Records from a data source:
-- ==== Sys2Proof/Machine/OverlayOps.lean ====
section
/-! DEFINITION. Overlay fetches and evictions (R223 to R228, R236), the overlay instructions (R229 to R235), breakpoints (R238,
R239). -/

namespace Sys2Proof.Machine

/-! ## Slots (R223, R224) -/

/-- Evictable copies of a core, oldest entry first, ties by lowest slot (R222, R223). -/
def State.evictable (s : State) (core : Nat) : List Copy :=
  sortBy (fun k => k.entered) (sortBy (fun k => k.slotNos.foldl min 64) ((s.core core).copies.filter fun k => s.pins core k.id = 0))

/-- Slots that a context holds on a core (R224). -/
def State.heldSlots (s : State) (core ctx : Nat) : Nat :=
  (((s.core core).copies.filter fun k => k.binds.any (fun b => b.ctx == ctx) &&
      (k.binds.all (fun b => b.ctx == ctx) || s.pinsOf core k.id (· == ctx) ≠ 0)).map fun k => k.slots).sum +
  (((s.core core).fetches.filter fun f => f.ctx == ctx).map fun f => f.slotNos.length).sum

/-- The shortest run of copies that frees at least `n` slots; `none` where all of them do not. -/
def evictFor : Nat → List Copy → Option (List Copy)
  | 0, _ => some []
  | _ + 1, [] => none
  | n + 1, k :: r => (evictFor (n + 1 - k.slots) r).map fun l => k :: l

/-- A copy evicted: its slots, bindings and clause buffers go (R241). -/
def State.evict (s : State) (core : Nat) (l : List Copy) : State :=
  let ids := l.map fun k => k.id
  s.updCore core fun c => { c with copies := c.copies.filter fun k => !ids.contains k.id, bufs := c.bufs.map fun (r, l) => (r, l.filter fun b => !ids.contains b.copy) }

/-- `n` slots taken for a context (R223, R224): the context's own copies that the quota asks for go first, whether the slots can then
be supplied or not. -/
def State.takeSlots (s : State) (core ctx n : Nat) : Option (List Nat) × State :=
  let q := ((s.ctx? ctx).map fun c => c.e.qislots).getD 0
  let h := s.heldSlots core ctx
  let excess := if q = 0 then 0 else h + n - q
  match evictFor excess ((s.evictable core).filter fun k => k.binds.all fun b => b.ctx == ctx) with
  | none => (none, s)
  | some a =>
    if q ≠ 0 && n > q then (none, s)
    else
      let s := s.evict core a
      let free := (s.core core).freeSlots
      match evictFor (n - free.length) (s.evictable core) with
      | none => (none, s)
      | some b => (some ((free ++ (b.map fun k => k.slotNos).flatten).take n), s.evict core b)

/-! ## Fetches (R225 to R228, R236) -/

def State.updFetch (s : State) (core id : Nat) (f : Fetch → Fetch) : State :=
  s.updCore core fun c => { c with fetches := updIf (fun x => x.id == id) f c.fetches }

def State.dropFetch (s : State) (core id : Nat) : State :=
  (s.updCore core fun c => { c with fetches := c.fetches.filter fun x => x.id != id }).endEng id

/-- The overlay table of an image that a context executes. Of two grids of the context with one CODEBASE and unlike tables, the first
listed serves it: DESIGN CHOICE (log 40). -/
def State.tableFor (s : State) (ctx image : Nat) : Option Image :=
  s.dev.grids.findSome? fun gr =>
    if gr.ctx ≠ ctx then none
    else if gr.lr.codebase = image then some ⟨image, gr.lr.ovtable, gr.lr.ovcount⟩
    else match s.handler gr, gr.trap with
      | some (img, _, _), .ok t n => if img = image then some ⟨img, img + t, n⟩ else none
      | _, _ => none

/-- A token that waits for a fetch, changed. -/
def OtTok.onLoading (id : Nat) (f : Nat → OtFrom → OtTok) (o : OtTok) : OtTok :=
  match o with
  | .loading i c w => if c = id then f i w else o
  | o => o

/-- Tokens of a core that wait for a fetch, changed (R228, R231). -/
def State.mapLoading (s : State) (core id : Nat) (f : Nat → OtFrom → OtTok) : State :=
  s.onDev fun d => { d with teams := updIf (fun t => t.core == core && t.st != .saved) (fun t => { t with ot := t.ot.map (OtTok.onLoading id f) }) d.teams }

/-- The threads that wait for a fetch run again (R237, R228): those that parked for this one, not for one asked for since. -/
def State.wakeFetch (s : State) (core : Nat) (f : Fetch) (g : Thread → Thread) : State :=
  s.unparkIf (fun x => x.core == core && s.residentTeam x.team) (fun th => th.parkKey == f.id && match th.park with
    | some (.copy _) => true
    | some (.overlay ..) => true
    | _ => false) g

/-- A fetch fails (R228): `tok` is the code that the tokens take. -/
def State.fetchFail (s : State) (core : Nat) (f : Fetch) (code tok : BitVec 8) (va : Nat) : State :=
  let ws := (s.dev.teams.filter fun t => t.core == core && t.st != .saved).map fun t => t.ot.filterMap fun o => match o with
    | .loading _ c w => if c = f.id then some w else none
    | _ => none
  let s := ws.flatten.foldl (fun s w => s.addAsync w.grp w.thread ⟨tok, 0#10, w.unit, BitVec.ofNat 64 va⟩) s
  let s := s.mapLoading core f.id fun i _ => .failed i
  (s.dropFetch core f.id).wakeFetch core f fun t => { t with due := some ⟨code, 0#10, 0#32, BitVec.ofNat 64 va⟩ }

/-- A residency token of a core's teams waits for a fetch. -/
def State.tokenWaits (s : State) (core id : Nat) : Bool :=
  s.dev.teams.any fun t => t.core == core && t.st != .saved && t.ot.any fun o => match o with
    | .loading _ c _ => c == id
    | _ => false

/-- A fetch is served by a copy (R226, or its own), with the GEN and START of the binding: tokens are HELD, threads run again. The copy is
entered where an `OVLOAD` has bound it (R223). -/
def State.fetchServed (s : State) (core : Nat) (f : Fetch) (copy gen start : Nat) : State :=
  let s := if s.tokenWaits core f.id then s.enterCopy core copy else s
  let s := s.mapLoading core f.id fun i w => .held i copy gen start w
  (s.dropFetch core f.id).wakeFetch core f id

/-- Words by index, without the zeros. -/
def wordMapOf (l : List Word) : WordMap := ((List.range l.length).zip l).filter fun x => x.2 ≠ 0#32

/-- The code read and checked (R225): the copy becomes resident, and its binding current, unless an `OVINV` came after the fetch took its
slots or after the save that recorded the key (R235, R241), or the overlay has a current one (log 40). Until something enters it, the
clk of its entry is that in which it became resident: DESIGN CHOICE (log 40). -/
def State.readCode (s : State) (core : Nat) (f : Fetch) (e : CopyKey) : State :=
  let va := f.image + e.start
  match s.engRead (some core) f.ctx f.id va (e.slots * 4096) .code with
  | (s, .wait _, _) => s
  | (s, .fault c v, _) => s.fetchFail core f c c v
  | (s, .ok _, b) =>
    if sm3 b ≠ e.digest then s.fetchFail core f 0x06#8 0x06#8 0
    else
      let stale := f.stale || e.stale || ((s.core core).bound? f.ctx f.image f.ident).isSome
      let k : Copy :=
        { id := f.id, ctx := f.ctx, domain := ((s.ctx? f.ctx).map fun c => c.e.domain).getD 0, ident := e.ident, gen := e.gen,
          start := e.start, slots := e.slots, slotNos := f.slotNos, digest := e.digest, share := e.share, words := wordMapOf (wordsOf b),
          binds := [⟨f.ctx, f.image, f.ident, e.gen, e.start, e.share, stale⟩], entered := s.dev.clk }
      (s.updCore core fun c => { c with copies := c.copies ++ [k] }).fetchServed core f f.id e.gen e.start

/-- Slots taken for a fetch, waiting where they cannot be (R223, R227). -/
def State.fetchSlots (s : State) (core : Nat) (f : Fetch) (e : CopyKey) : State :=
  match s.takeSlots core f.ctx e.slots with
  | (none, s) => s.updFetch core f.id fun f => { f with waitFrom := match f.waitFrom with
      | some c => some c
      | none => some s.dev.clk }
  | (some l, s) =>
    let f' := { f with entry := some e, slotNos := l, waitFrom := none }
    (s.updFetch core f.id fun _ => f').readCode core f' e

/-- A fetch goes on as far as it can (R225, R226, R236). One of a shareable overlay whose DIGEST has stayed the same binds to the shared
copy that is resident, after an `OVINV` too: DESIGN CHOICE (log 40). -/
def State.fetchStep (s : State) (core : Nat) (f : Fetch) : State :=
  match f.entry, f.key with
  | some e, _ => s.readCode core f e
  | none, some k => s.fetchSlots core f k
  | none, none =>
    match s.tableFor f.ctx f.image with
    | none => s.fetchFail core f 0x06#8 0x06#8 0
    | some img =>
      match s.searchTable core f.ctx f.id (fun e => e.id == f.ident) img.count img.table with
      | (s, .none) => s.fetchFail core f 0x06#8 0x06#8 0
      | (s, .fault c va) => s.fetchFail core f c c va
      | (s, .wait _) => s
      | (s, .found e) =>
        let dom := ((s.ctx? f.ctx).map fun c => c.e.domain).getD 0
        let same := fun (k : Copy) => e.share && dom != 0 && k.share && k.domain == dom && k.slots == e.slots && k.digest == e.digest
        match (s.core core).copies.find? same with
        | some k =>
          let bind := fun (y : Copy) => { y with binds := y.binds ++ [⟨f.ctx, f.image, f.ident, e.gen, e.start, e.share, false⟩] }
          (s.updCore core fun c => { c with copies := updIf (fun y => y.id == k.id) bind c.copies }).fetchServed core f k.id e.gen e.start
        | none => s.fetchSlots core f ⟨e.id, e.gen, e.start, e.slots, f.image, e.digest, e.share, false⟩

def State.fetch? (s : State) (core id : Nat) : Option Fetch := (s.core core).fetches.find? fun f => f.id == id

/-- Event OVERLAY_FETCH_COMPLETE (R225, R226, R236, R241). -/
def execOverlayFetchComplete (core fetch : Nat) (s : State) : Host.Outcome State Fault Refusal :=
  .next <|
    match s.fetch? core fetch with
    | none => s
    | some f => s.fetchStep core f

/-- Event OVWAIT_TIMEOUT (R227): nothing fails where the slots can be taken in this clk. -/
def execOvwaitTimeout (core fetch : Nat) (s : State) : Host.Outcome State Fault Refusal :=
  .next <|
    match s.fetch? core fetch with
    | none => s
    | some f =>
      match f.waitFrom with
      | none => s
      | some c =>
        let lim := (s.core core).ovwait.toNat
        if lim = 0 || s.dev.clk < c + lim then s
        else
          let s := s.fetchStep core f
          match s.fetch? core fetch with
          | some f => if f.waitFrom.isSome then s.fetchFail core f 0x06#8 0x42#8 0 else s
          | none => s

/-! ## The instructions (R229 to R235) -/

def State.setOt (s : State) (team n : Nat) (o : OtTok) : State := s.updTeam team fun t => { t with ot := t.ot.set n o }

/-- `OVLOAD` (R231). -/
def execOvload (ot : BitVec 4) (id : BitVec 12) (s : State) : Host.Outcome State Fault Refusal :=
  s.perGroup fun st s g t =>
    match g.thread? t, s.grid? g.grid with
    | some th, some gr =>
      let img := s.imageBase gr th.inTrap
      let w : OtFrom := ⟨g.id, t, st.unit⟩
      let s := s.setOt g.team ot.toNat .free
      match (s.core g.core).bound? g.ctx img id.toNat with
      | some (k, b) => .ok ((s.setOt g.team ot.toNat (.held id.toNat k.id b.gen b.start w)).enterCopy g.core k.id)
      | none =>
        let (n, s) := s.askFetch g.core g.ctx img id.toNat none
        .ok (s.setOt g.team ot.toNat (.loading id.toNat n w))
    | _, _ => .ok s

/-- `OVDROP` (R232). -/
def execOvdrop (ot : BitVec 4) (s : State) : Host.Outcome State Fault Refusal :=
  s.perGroup fun _ s g _ => .ok (s.setOt g.team ot.toNat .free)

/-- `OVINV` (R234, R235): every core has applied the mark before the thread's next unit. It follows the thread's earlier
accesses. -/
def execOvinv (id : BitVec 12) (s : State) : Host.Outcome State Fault Refusal :=
  s.perGroup fun _ s g t =>
    match g.thread? t, s.grid? g.grid with
    | some th, some gr =>
      let img := s.imageBase gr th.inTrap
      let mark := fun (k : Copy) =>
        { k with binds := updIf (fun b => b.ctx == g.ctx && b.image == img && b.id == id.toNat) (fun b => { b with stale := true }) k.binds }
      let fetched := fun (f : Fetch) => f.ctx == g.ctx && f.image == img && f.ident == id.toNat
      let old := fun (f : Fetch) => { f with stale := f.stale || f.entry.isSome, key := f.key.map fun k => { k with stale := true } }
      let key := fun (k : CopyKey) => if k.image = img ∧ k.ident = id.toNat then { k with stale := true } else k
      if !s.memSettled g then .stop s
      else
        let core := fun (c : Core) => { c with copies := c.copies.map mark, fetches := updIf fetched old c.fetches }
        .ok (s.onDev fun d => { d with
          cores := d.cores.map fun x => (x.1, core x.2)
          teams := updIf (fun t => t.ctx == g.ctx) (fun t => { t with keys := t.keys.map fun x => (x.1, key x.2) }) d.teams })
    | _, _ => .ok s

/-- The word of a residency token (R233). -/
def OtTok.word : OtTok → Word
  | .free => 0#32
  | .loading i _ _ => BitVec.ofNat 32 (1 + 16 * i)
  | .held i _ _ _ _ => BitVec.ofNat 32 (2 + 16 * i)
  | .failed i => BitVec.ofNat 32 (3 + 16 * i)

/-- `OVQ` (R233). -/
def execOvq (d : Opnd) (ot : BitVec 4) (s : State) : Host.Outcome State Fault Refusal :=
  let one := fun (st : Stream) (s : State) (t : Nat) =>
    match (s.group? st.grp).bind fun g => s.team? g.team with
    | none => SRes.ok s
    | some tm => .ok (s.updGroup st.grp fun g => wr g t d (tm.ot.getD ot.toNat .free).word)
  if d.isG then s.perGroup fun st s _ t => one st s t else s.perThread fun st s t _ => one st s t

/-! ## Breakpoints (R238, R239) -/

/-- A breakpoint register set of a core. -/
def Core.bp (c : Core) (n : Nat) : Bp := c.bps.getD n ⟨0#32, 0#32, false, false, 0⟩

end Sys2Proof.Machine
end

* **EXERCISE GOAL**: Taking the entries above, restate exactly those lines that fall between the line with "let key := fun" and the line with "of a core. -/", keeping both of those lines too.

* **SOLUTION**:
      let key := fun (k : CopyKey) => if k.image = img ∧ k.ident = id.toNat then { k with stale := true } else k
      if !s.memSettled g then .stop s
      else
        let core := fun (c : Core) => { c with copies := c.copies.map mark, fetches := updIf fetched old c.fetches }
        .ok (s.onDev fun d => { d with
          cores := d.cores.map fun x => (x.1, core x.2)
          teams := updIf (fun t => t.ctx == g.ctx) (fun t => { t with keys := t.keys.map fun x => (x.1, key x.2) }) d.teams })
    | _, _ => .ok s

/-- The word of a residency token (R233). -/
def OtTok.word : OtTok → Word
  | .free => 0#32
  | .loading i _ _ => BitVec.ofNat 32 (1 + 16 * i)
  | .held i _ _ _ _ => BitVec.ofNat 32 (2 + 16 * i)
  | .failed i => BitVec.ofNat 32 (3 + 16 * i)

/-- `OVQ` (R233). -/
def execOvq (d : Opnd) (ot : BitVec 4) (s : State) : Host.Outcome State Fault Refusal :=
  let one := fun (st : Stream) (s : State) (t : Nat) =>
    match (s.group? st.grp).bind fun g => s.team? g.team with
    | none => SRes.ok s
    | some tm => .ok (s.updGroup st.grp fun g => wr g t d (tm.ot.getD ot.toNat .free).word)
  if d.isG then s.perGroup fun st s _ t => one st s t else s.perThread fun st s t _ => one st s t

/-! ## Breakpoints (R238, R239) -/

/-- A breakpoint register set of a core. -/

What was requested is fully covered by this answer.